Gobernadores
Cada día se hace más patente el imposible carácter depurativo de esta crisis. “Refundemos el capitalismo” consignaban algunos líderes mundiales en las primeras horas del naufragio financiero, cuando la sospecha sobre la futilidad de la debacle todavía no tenía el tufo de la ignorancia. Cinco años después todo se ha transformado agitado en un bucle infinito de mentiras y engaños, y aquella ingenuidad morosa se observa como parte del drama o como la más abyecta de las imposturas. No va a haber catarsis pero esta sobreexposición de la ruina moral en que ha devenido la crisis al menos nos permite jugar a diario con reflexiones sobre los que hemos hecho o hemos sido en el pasado. Juego vacío e inútil, pero ontológico y pedagógico.
Cuando Gerald Brenan escribió en 1943 que España ha existido únicamente como nación “cuando se sintió bajo la influencia de alguna gran idea o impulso”, se limitaba a subrayar el antropológico carácter trágico del país y su tendencia al ventajismo. Brenan atribuía al economista Francisco Martínez de la Mata otra invectiva trastornadora del país: “no existe en ninguna de sus partes ni amor ni interés por la conservación del todo; cada hombre piensa únicamente en su utilidad presente y en modo alguno en la futura”. Lo escribía a mediados del siglo XVII.
El hispanista británico ofrecía más munición para el desaliento en la búsqueda de los dédalos del país al que había consagrado sus obsesiones más recónditas. En tiempos también de Martínez de la Mata, el embajador de Venecia en Madrid, Giovanni Cornaro, reportaba un memorándum en el que, a modo de epítome, condensaba las excelencias de lo que había encontrado al llegar a España: “desde el pobre hasta el rico, todo el mundo consume y devora la hacienda del rey; los unos, a pequeños bocados; la nobleza, a boca llena; y en cuanto a los grandes en cantidades fabulosas…”
Descubrir ahora la picaresca como parte de nuestra identidad nacional sería precisamente un juego ventajista e indudablemente reduccionista. Las cosas de la historia se mueven en otra dimensión, refractaria de sofismas y panfletos. Lo que abruma es la vigencia de los mismos males. El veterano periodista norteamericano Gay Talese afirmaba recientemente en una entrevista que “la gente importante hace declaraciones, pero eso no significa que sea la verdad”. Ácido retrato de la clase política actual, desnortada en su impericia y vanidad.

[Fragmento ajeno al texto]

/-- The image is valid exactly when no sector is DAMAGED, the marker stands, and the CRC-32 over sectors 1 to 3 equals
the stored one (R165); so a store whose sector 0 is blank is not valid, and neither is one with a DAMAGED sector. The image gives
the store's bytes, 0x00 throughout a DAMAGED sector, and each calibrated parameter stands at its place in it, two-byte fields
most significant byte first, clamped to its range (R164, with the ranges of R30, R38, R60 and R112). -/
def Obligations.ImageValidityCriteria : Prop :=
  (∀ c : Store,
    (c.image.valid = true ↔
      (∀ k ≤ 3, c.sectors.get k ≠ .damaged) ∧ c.byte 0 0 = 0xA5#8 ∧ c.byte 0 1 = 0x3C#8 ∧
        crc32 ((List.range 768).map (fun n => c.byte (1 + n / 256) (n % 256))) =
          c.byte 0 4 ++ c.byte 0 5 ++ c.byte 0 6 ++ c.byte 0 7) ∧
    ((∀ cell ∈ c.cells, 256 ≤ cell.1) → c.image.valid = false) ∧
    (∀ k ≤ 3, ∀ off, c.image.byte k off =
      if c.sectors.get k = .damaged then 0#8 else readCell c.cells (256 * k + off))) ∧
  (∀ m : Image,
    let u8 (k off : Nat) : Nat := (m.byte k off).toNat
    let u16 (k off : Nat) : Nat := 256 * u8 k off + u8 k (off + 1)
    (∀ mode n, (mode, n) ∈ [(Mode.normal, 0), (Mode.tow, 1), (Mode.terrain, 2), (Mode.rear, 3)] →
      let o := 0x14 + 12 * n
      m.shareLow mode = min (u16 1 o) 1024 ∧ m.shareHigh mode = min (u16 1 (o + 2)) 1024 ∧
      m.slipGain mode = u8 1 (o + 4) ∧ (m.transferFlag mode = true ↔ u8 1 (o + 5) % 2 = 1) ∧
      m.rateUp mode = max 1 (min (u16 1 (o + 6)) 24000) ∧ m.rateDown mode = max 1 (min (u16 1 (o + 8)) 24000) ∧
      m.switchThreshold mode = min (u16 1 (o + 10)) 24000 ∧
      ∀ band j : Nat, m.splitValue mode band j = min (u16 2 (64 * n + 16 * band + 2 * j)) 1024) ∧
    (∀ j : Nat, m.breakpoint j = u16 1 (0x44 + 2 * j)) ∧
    m.loadThreshold1 = min (u16 1 0x54) 2500 ∧ m.loadThreshold2 = min (u16 1 0x56) 2500 ∧
    m.fallbackBand = min (u8 1 0x58) 3 ∧ m.fallbackRamp = max 1 (min (u16 1 0x5A) 24000) ∧
    m.shortfallThreshold = min (u16 1 0x5C) 24000 ∧
    m.fallbackDischarge = min (u16 1 0x5E) 10000 ∧ m.fallbackCharge = min (u16 1 0x60) 10000 ∧
    m.motoring .front = min (u16 1 0x62) 8191 ∧ m.generating .front = min (u16 1 0x64) 8191 ∧
    m.motoring .rear = min (u16 1 0x66) 8191 ∧ m.generating .rear = min (u16 1 0x68) 8191 ∧
    (∀ x o, (x, o) ∈ [(Axle.front, 0x00), (Axle.rear, 0x80)] →
      m.filterLength x = max 4 (min (u8 3 o) 16) ∧ m.thresholdSlope x = u8 3 (o + 1) ∧
      (∀ k < 16, m.coefficient x k =
        if u16 3 (o + 2 + 2 * k) < 32768 then (u16 3 (o + 2 + 2 * k) : Int) else (u16 3 (o + 2 + 2 * k) : Int) - 65536) ∧
      m.baseThreshold x = min (u16 3 (o + 0x22)) 32767 ∧ m.spinMargin x = min (u16 3 (o + 0x24)) 32767 ∧
      m.hysteresis x = min (u16 3 (o + 0x26)) 32767))

/-! ## The control pass -/

/-- PASS_TIMER_EXPIRY: while the pass timer runs and no pass is in progress, a pass begins with the snapshot of R14, and
its results are computed from that snapshot alone; nothing else changes. The results are those of the stages: the held demand, the
pass count of the blend and the base share, and for the Apportionment Record the two outputs, the share, D_acc, U, f and the discharge
limit in force (R15, R16, R110). That the snapshot holds the held demand is read from R26 (log entry 20). -/
def Obligations.PassBeginsFromSnapshot : Prop :=
  (∀ p : Snapshot, p.compute =
    { heldDemand := p.newHeld, blendCount := p.blendCount, baseShare := p.baseShare,
      record := { output := ⟨p.output .front, p.output .rear⟩, share := p.share, accepted := p.accepted,
                  unserved := p.unserved, factor := p.factor, discharge := p.dischargeLimit } }) ∧
  ∀ s : State, s.ae.passTimer = true → s.ae.pass = none →
    ∃ p : Pass, exec .passTimerExpiry s = .next { s with ae := { s.ae with pass := some p } } ∧
      p.result = p.snapshot.compute ∧
      p.snapshot =
        { device := s.osc.device, demand := s.du.demand, heldDemand := s.du.heldDemand, load := s.du.load,
          mode := s.du.mode, pendingMode := s.du.pendingMode, blend := s.du.blend, reference := s.se.reference,
          filtered := ⟨s.se.axle.front.filtered, s.se.axle.rear.filtered⟩,
          displayed := ⟨s.se.axle.front.override.getD s.se.axle.front.auto,
                        s.se.axle.rear.override.getD s.se.axle.rear.auto⟩,
          limits := s.ae.limits, prev := s.ae.prev, shortfall := s.ae.shortfall, stack := s.ia.stack,
          drive := ⟨s.cu.front.drive, s.cu.rear.drive⟩, regen := ⟨s.cu.front.regen, s.cu.rear.regen⟩,
          inverter := ⟨s.cu.front.inverter, s.cu.rear.inverter⟩,
          link := ⟨s.links.front.state, s.links.rear.state⟩, speed := ⟨s.links.front.speed, s.links.rear.speed⟩,
          image := s.image.getD ⟨[], Sectors.all true⟩ }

Talese retrata a una casta endogámica que mantiene fluidos vasos comunicantes con los periodistas, a los que el viejo reportero critica con sarcasmo. Desprecia su mansedumbre y su obstinado empeño en renunciar a las responsabilidades naturales del ejercicio de la profesión, observadas ahora como si se tratara de un tráfago. Una nueva irresponsabilidad que acentúa la crisis general y vulnera los equilibrios básicos sobre los que se sostenía la vejada idea de democracia. Unos y otros, políticos y periodistas influyentes, están en el frontispicio de la crisis ejerciendo de actores principales cuando, en general, sólo están capacitados para papeles secundarios o para alborotar en la clac. Las excepciones están alumbradas por la espesa luz de unos focos de escasa potencia.

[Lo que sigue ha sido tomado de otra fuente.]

-- ==== Sys2Proof/Laws/State.lean ====
section
/-! SUPPORT. What each shared update of the state leaves as it was, one lemma a field, and the values it sets. -/

namespace Sys2Proof

@[simp] theorem Axles.get_set {α : Type} (p : Axles α) (x : Axle) (a : α) : (p.set x a).get x = a := by cases x <;> rfl

@[simp] theorem Axles.get_set_other {α : Type} (p : Axles α) (x : Axle) (a : α) :
    (p.set x a).get x.other = p.get x.other := by cases x <;> rfl

@[simp] theorem Axles.set_set {α : Type} (p : Axles α) (x : Axle) (a b : α) : (p.set x a).set x b = p.set x b := by
  cases x <;> rfl

@[simp] theorem Axles.set_get {α : Type} (p : Axles α) (x : Axle) : p.set x (p.get x) = p := by cases x <;> rfl

/-- A sector that is set reads back. -/
@[simp] theorem Sectors.get_set {α : Type} (p : Sectors α) (k : Nat) (a : α) : (p.set k a).get k = a := by
  match k with
  | 0 => rfl
  | 1 => rfl
  | 2 => rfl
  | _ + 3 => rfl

/-- Setting a sector leaves the others of 0 to 3 as they were. -/
theorem Sectors.get_set_ne {α : Type} (p : Sectors α) {j k : Nat} (a : α) (hj : j ≤ 3) (hk : k ≤ 3) (h : j ≠ k) :
    (p.set k a).get j = p.get j := by
  have : j = 0 ∨ j = 1 ∨ j = 2 ∨ j = 3 := by omega
  have : k = 0 ∨ k = 1 ∨ k = 2 ∨ k = 3 := by omega
  rcases ‹j = 0 ∨ _› with rfl | rfl | rfl | rfl <;> rcases ‹k = 0 ∨ _› with rfl | rfl | rfl | rfl <;>
    first | rfl | exact absurd rfl h

end Sys2Proof

namespace Sys2Proof.Machine

/-! ## raise -/

@[simp] theorem State.raise_osc (s : State) (e : Event) : (s.raise e).osc = s.osc := rfl
@[simp] theorem State.raise_du (s : State) (e : Event) : (s.raise e).du = s.du := rfl
@[simp] theorem State.raise_se (s : State) (e : Event) : (s.raise e).se = s.se := rfl
@[simp] theorem State.raise_ia (s : State) (e : Event) : (s.raise e).ia = s.ia := rfl
@[simp] theorem State.raise_cu (s : State) (e : Event) : (s.raise e).cu = s.cu := rfl
@[simp] theorem State.raise_ae (s : State) (e : Event) : (s.raise e).ae = s.ae := rfl
@[simp] theorem State.raise_links (s : State) (e : Event) : (s.raise e).links = s.links := rfl
@[simp] theorem State.raise_cp (s : State) (e : Event) : (s.raise e).cp = s.cp := rfl
@[simp] theorem State.raise_su (s : State) (e : Event) : (s.raise e).su = s.su := rfl
@[simp] theorem State.raise_store (s : State) (e : Event) : (s.raise e).store = s.store := rfl
@[simp] theorem State.raise_image (s : State) (e : Event) : (s.raise e).image = s.image := rfl
@[simp] theorem State.raise_chassis (s : State) (e : Event) : (s.raise e).chassis = s.chassis := rfl
@[simp] theorem State.raise_reading (s : State) (e : Event) : (s.raise e).reading = s.reading := rfl
@[simp] theorem State.raise_pending (s : State) (e : Event) : (s.raise e).pending = s.pending := rfl
@[simp] theorem State.raise_eu (s : State) (e : Event) : (s.raise e).eu = s.eu.raise e := rfl

/-! ## raiseIf -/

@[simp] theorem State.raiseIf_osc (s : State) (b : Bool) (e : Event) : (s.raiseIf b e).osc = s.osc := by cases b <;> rfl
@[simp] theorem State.raiseIf_du (s : State) (b : Bool) (e : Event) : (s.raiseIf b e).du = s.du := by cases b <;> rfl
@[simp] theorem State.raiseIf_se (s : State) (b : Bool) (e : Event) : (s.raiseIf b e).se = s.se := by cases b <;> rfl
@[simp] theorem State.raiseIf_ia (s : State) (b : Bool) (e : Event) : (s.raiseIf b e).ia = s.ia := by cases b <;> rfl
@[simp] theorem State.raiseIf_cu (s : State) (b : Bool) (e : Event) : (s.raiseIf b e).cu = s.cu := by cases b <;> rfl
@[simp] theorem State.raiseIf_ae (s : State) (b : Bool) (e : Event) : (s.raiseIf b e).ae = s.ae := by cases b <;> rfl
@[simp] theorem State.raiseIf_links (s : State) (b : Bool) (e : Event) : (s.raiseIf b e).links = s.links := by cases b <;> rfl
@[simp] theorem State.raiseIf_cp (s : State) (b : Bool) (e : Event) : (s.raiseIf b e).cp = s.cp := by cases b <;> rfl
@[simp] theorem State.raiseIf_su (s : State) (b : Bool) (e : Event) : (s.raiseIf b e).su = s.su := by cases b <;> rfl
@[simp] theorem State.raiseIf_store (s : State) (b : Bool) (e : Event) : (s.raiseIf b e).store = s.store := by cases b <;> rfl
@[simp] theorem State.raiseIf_image (s : State) (b : Bool) (e : Event) : (s.raiseIf b e).image = s.image := by cases b <;> rfl
@[simp] theorem State.raiseIf_chassis (s : State) (b : Bool) (e : Event) : (s.raiseIf b e).chassis = s.chassis := by cases b <;> rfl
@[simp] theorem State.raiseIf_reading (s : State) (b : Bool) (e : Event) : (s.raiseIf b e).reading = s.reading := by cases b <;> rfl
@[simp] theorem State.raiseIf_pending (s : State) (b : Bool) (e : Event) : (s.raiseIf b e).pending = s.pending := by cases b <;> rfl

/-! ## respond -/

@[simp] theorem State.respond_osc (s : State) (r : Request) (v : ServiceResult) (p : List Byte) : (s.respond r v p).osc = s.osc := rfl
@[simp] theorem State.respond_du (s : State) (r : Request) (v : ServiceResult) (p : List Byte) : (s.respond r v p).du = s.du := rfl
@[simp] theorem State.respond_se (s : State) (r : Request) (v : ServiceResult) (p : List Byte) : (s.respond r v p).se = s.se := rfl
@[simp] theorem State.respond_ia (s : State) (r : Request) (v : ServiceResult) (p : List Byte) : (s.respond r v p).ia = s.ia := rfl
@[simp] theorem State.respond_cu (s : State) (r : Request) (v : ServiceResult) (p : List Byte) : (s.respond r v p).cu = s.cu := rfl
@[simp] theorem State.respond_ae (s : State) (r : Request) (v : ServiceResult) (p : List Byte) : (s.respond r v p).ae = s.ae := rfl
@[simp] theorem State.respond_links (s : State) (r : Request) (v : ServiceResult) (p : List Byte) : (s.respond r v p).links = s.links := rfl
@[simp] theorem State.respond_eu (s : State) (r : Request) (v : ServiceResult) (p : List Byte) : (s.respond r v p).eu = s.eu := rfl
@[simp] theorem State.respond_cp (s : State) (r : Request) (v : ServiceResult) (p : List Byte) : (s.respond r v p).cp = s.cp := rfl
@[simp] theorem State.respond_store (s : State) (r : Request) (v : ServiceResult) (p : List Byte) : (s.respond r v p).store = s.store := rfl
@[simp] theorem State.respond_image (s : State) (r : Request) (v : ServiceResult) (p : List Byte) : (s.respond r v p).image = s.image := rfl
@[simp] theorem State.respond_chassis (s : State) (r : Request) (v : ServiceResult) (p : List Byte) : (s.respond r v p).chassis = s.chassis := rfl
@[simp] theorem State.respond_reading (s : State) (r : Request) (v : ServiceResult) (p : List Byte) : (s.respond r v p).reading = s.reading := rfl
@[simp] theorem State.respond_pending (s : State) (r : Request) (v : ServiceResult) (p : List Byte) : (s.respond r v p).pending = s.pending := rfl
@[simp] theorem State.respond_su (s : State) (r : Request) (v : ServiceResult) (p : List Byte) : (s.respond r v p).su = s.su.complete r v p := rfl

/-! ## execute -/

@[simp] theorem State.execute_osc (s : State) (op : Operation) : (s.execute op).osc = s.osc := rfl
@[simp] theorem State.execute_du (s : State) (op : Operation) : (s.execute op).du = s.du := rfl
@[simp] theorem State.execute_se (s : State) (op : Operation) : (s.execute op).se = s.se := rfl
@[simp] theorem State.execute_ia (s : State) (op : Operation) : (s.execute op).ia = s.ia := rfl
@[simp] theorem State.execute_cu (s : State) (op : Operation) : (s.execute op).cu = s.cu := rfl
@[simp] theorem State.execute_ae (s : State) (op : Operation) : (s.execute op).ae = s.ae := rfl
@[simp] theorem State.execute_links (s : State) (op : Operation) : (s.execute op).links = s.links := rfl
@[simp] theorem State.execute_eu (s : State) (op : Operation) : (s.execute op).eu = s.eu := rfl
@[simp] theorem State.execute_cp (s : State) (op : Operation) : (s.execute op).cp = s.cp := rfl
@[simp] theorem State.execute_store (s : State) (op : Operation) : (s.execute op).store = s.store := rfl
@[simp] theorem State.execute_image (s : State) (op : Operation) : (s.execute op).image = s.image := rfl
@[simp] theorem State.execute_chassis (s : State) (op : Operation) : (s.execute op).chassis = s.chassis := rfl
@[simp] theorem State.execute_reading (s : State) (op : Operation) : (s.execute op).reading = s.reading := rfl
@[simp] theorem State.execute_pending (s : State) (op : Operation) : (s.execute op).pending = s.pending := rfl
@[simp] theorem State.execute_su (s : State) (op : Operation) : (s.execute op).su = { s.su with operation := some op } := rfl

/-! ## adoptImage -/

@[simp] theorem State.adoptImage_osc (s : State) : (s.adoptImage).osc = s.osc := rfl
@[simp] theorem State.adoptImage_du (s : State) : (s.adoptImage).du = s.du := rfl
@[simp] theorem State.adoptImage_se (s : State) : (s.adoptImage).se = s.se := rfl
@[simp] theorem State.adoptImage_ia (s : State) : (s.adoptImage).ia = s.ia := rfl
@[simp] theorem State.adoptImage_cu (s : State) : (s.adoptImage).cu = s.cu := rfl
@[simp] theorem State.adoptImage_ae (s : State) : (s.adoptImage).ae = s.ae := rfl
@[simp] theorem State.adoptImage_links (s : State) : (s.adoptImage).links = s.links := rfl
@[simp] theorem State.adoptImage_eu (s : State) : (s.adoptImage).eu = s.eu := rfl
@[simp] theorem State.adoptImage_su (s : State) : (s.adoptImage).su = s.su := rfl
@[simp] theorem State.adoptImage_store (s : State) : (s.adoptImage).store = s.store := rfl
@[simp] theorem State.adoptImage_reading (s : State) : (s.adoptImage).reading = s.reading := rfl
@[simp] theorem State.adoptImage_pending (s : State) : (s.adoptImage).pending = s.pending := rfl
@[simp] theorem State.adoptImage_image (s : State) : (s.adoptImage).image = some s.store.image := rfl

/-! ## enterReset -/

@[simp] theorem State.enterReset_reading (s : State) (k : ResetKind) : (s.enterReset k).reading = s.reading := rfl
@[simp] theorem State.enterReset_pending (s : State) (k : ResetKind) : (s.enterReset k).pending = s.pending := rfl
@[simp] theorem State.enterReset_du (s : State) (k : ResetKind) : (s.enterReset k).du = .reset := rfl
@[simp] theorem State.enterReset_se (s : State) (k : ResetKind) : (s.enterReset k).se = .reset := rfl
@[simp] theorem State.enterReset_ia (s : State) (k : ResetKind) : (s.enterReset k).ia = .reset := rfl
@[simp] theorem State.enterReset_cu (s : State) (k : ResetKind) : (s.enterReset k).cu = ⟨.reset, .reset⟩ := rfl
@[simp] theorem State.enterReset_ae (s : State) (k : ResetKind) : (s.enterReset k).ae = .reset := rfl
@[simp] theorem State.enterReset_links (s : State) (k : ResetKind) : (s.enterReset k).links = ⟨.reset, .reset⟩ := rfl
@[simp] theorem State.enterReset_eu (s : State) (k : ResetKind) : (s.enterReset k).eu = .reset := rfl
@[simp] theorem State.enterReset_cp (s : State) (k : ResetKind) : (s.enterReset k).cp = .reset := rfl
@[simp] theorem State.enterReset_su (s : State) (k : ResetKind) : (s.enterReset k).su = .reset := rfl
@[simp] theorem State.enterReset_image (s : State) (k : ResetKind) : (s.enterReset k).image = none := rfl
@[simp] theorem State.enterReset_chassis (s : State) (k : ResetKind) : (s.enterReset k).chassis = none := rfl
@[simp] theorem State.enterReset_store (s : State) (k : ResetKind) : (s.enterReset k).store = s.store.abandon s.su.operation := rfl

/-! ## thirdWrongAfterExpiry -/

@[simp] theorem State.thirdWrongAfterExpiry_osc (s : State) : s.thirdWrongAfterExpiry.osc = s.osc := rfl
@[simp] theorem State.thirdWrongAfterExpiry_se (s : State) : s.thirdWrongAfterExpiry.se = s.se := rfl
@[simp] theorem State.thirdWrongAfterExpiry_ia (s : State) : s.thirdWrongAfterExpiry.ia = s.ia := rfl
@[simp] theorem State.thirdWrongAfterExpiry_cu (s : State) : s.thirdWrongAfterExpiry.cu = s.cu := rfl
@[simp] theorem State.thirdWrongAfterExpiry_ae (s : State) : s.thirdWrongAfterExpiry.ae = s.ae := rfl
@[simp] theorem State.thirdWrongAfterExpiry_links (s : State) : s.thirdWrongAfterExpiry.links = s.links := rfl
@[simp] theorem State.thirdWrongAfterExpiry_eu (s : State) : s.thirdWrongAfterExpiry.eu = s.eu := rfl
@[simp] theorem State.thirdWrongAfterExpiry_cp (s : State) : s.thirdWrongAfterExpiry.cp = s.cp := rfl
@[simp] theorem State.thirdWrongAfterExpiry_su (s : State) : s.thirdWrongAfterExpiry.su = s.su := rfl
@[simp] theorem State.thirdWrongAfterExpiry_store (s : State) : s.thirdWrongAfterExpiry.store = s.store := rfl
@[simp] theorem State.thirdWrongAfterExpiry_image (s : State) : s.thirdWrongAfterExpiry.image = s.image := rfl
@[simp] theorem State.thirdWrongAfterExpiry_chassis (s : State) : s.thirdWrongAfterExpiry.chassis = s.chassis := rfl
@[simp] theorem State.thirdWrongAfterExpiry_reading (s : State) : s.thirdWrongAfterExpiry.reading = s.reading := rfl
@[simp] theorem State.thirdWrongAfterExpiry_pending (s : State) : s.thirdWrongAfterExpiry.pending = s.pending := rfl
@[simp] theorem State.thirdWrongAfterExpiry_du (s : State) :
    s.thirdWrongAfterExpiry.du = { s.du with badRun := 0 } := rfl

/-! ## acceptDemand -/

@[simp] theorem State.acceptDemand_osc (s : State) (t : BitVec 16) (m f : Byte) (c : Nat) : (s.acceptDemand t m f c).osc = s.osc := rfl
@[simp] theorem State.acceptDemand_se (s : State) (t : BitVec 16) (m f : Byte) (c : Nat) : (s.acceptDemand t m f c).se = s.se := rfl
@[simp] theorem State.acceptDemand_ia (s : State) (t : BitVec 16) (m f : Byte) (c : Nat) : (s.acceptDemand t m f c).ia = s.ia := rfl
@[simp] theorem State.acceptDemand_cu (s : State) (t : BitVec 16) (m f : Byte) (c : Nat) : (s.acceptDemand t m f c).cu = s.cu := rfl
@[simp] theorem State.acceptDemand_ae (s : State) (t : BitVec 16) (m f : Byte) (c : Nat) : (s.acceptDemand t m f c).ae = s.ae := rfl
@[simp] theorem State.acceptDemand_links (s : State) (t : BitVec 16) (m f : Byte) (c : Nat) : (s.acceptDemand t m f c).links = s.links := rfl
@[simp] theorem State.acceptDemand_eu (s : State) (t : BitVec 16) (m f : Byte) (c : Nat) : (s.acceptDemand t m f c).eu = s.eu := rfl
@[simp] theorem State.acceptDemand_su (s : State) (t : BitVec 16) (m f : Byte) (c : Nat) : (s.acceptDemand t m f c).su = s.su := rfl
@[simp] theorem State.acceptDemand_store (s : State) (t : BitVec 16) (m f : Byte) (c : Nat) : (s.acceptDemand t m f c).store = s.store := rfl
@[simp] theorem State.acceptDemand_image (s : State) (t : BitVec 16) (m f : Byte) (c : Nat) : (s.acceptDemand t m f c).image = s.image := rfl
@[simp] theorem State.acceptDemand_chassis (s : State) (t : BitVec 16) (m f : Byte) (c : Nat) : (s.acceptDemand t m f c).chassis = s.chassis := rfl
@[simp] theorem State.acceptDemand_reading (s : State) (t : BitVec 16) (m f : Byte) (c : Nat) : (s.acceptDemand t m f c).reading = s.reading := rfl
@[simp] theorem State.acceptDemand_pending (s : State) (t : BitVec 16) (m f : Byte) (c : Nat) : (s.acceptDemand t m f c).pending = s.pending := rfl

Hay algo de herencia cortesana en esa actitud sumisa al poder. Uno puede comprender la fascinación que ejerce el núcleo del átomo, transitar sobre esa línea difusa que separa al político del periodista –o viceversa-; en ese reducido habitáculo de las altas esferas del poder con sus conciliábulos de intrigas y “off the record” en los que uno valora su peso profesional en función de sus fuentes y de sus silencios. Cuando el fango llega a las rodillas de todos supongo que la reacción natural es la solidaridad. Después el instinto de supervivencia.
Siempre me ha causado hilaridad este mismo fenómeno en los ámbitos locales o provinciales. En veinte años de profesión he conocido a compañeros que transportaban su profesión en las espaldas como un mandato divino. Viven el trabajo como una nueva suerte de ascetismo y manejan la información como si manipularan piedras preciosas o la más refinada ambrosía. Se sienten parte de una estirpe privilegiada que hace del acceso a la noticia una cuestión inaprensible para el común de los mortales. Aman la intriga palaciega de rumores y desmentidos, de cafés a escondidas con el concejal de hacienda o el portavoz de la oposición. Muchedumbre de vanidades atropelladas. Cuando uno se concede tanta trascendencia acaba participando de un soporífero designio ridículo a ojos del resto. Pero ellos no solían ser conscientes de la esterilidad de sus propósitos.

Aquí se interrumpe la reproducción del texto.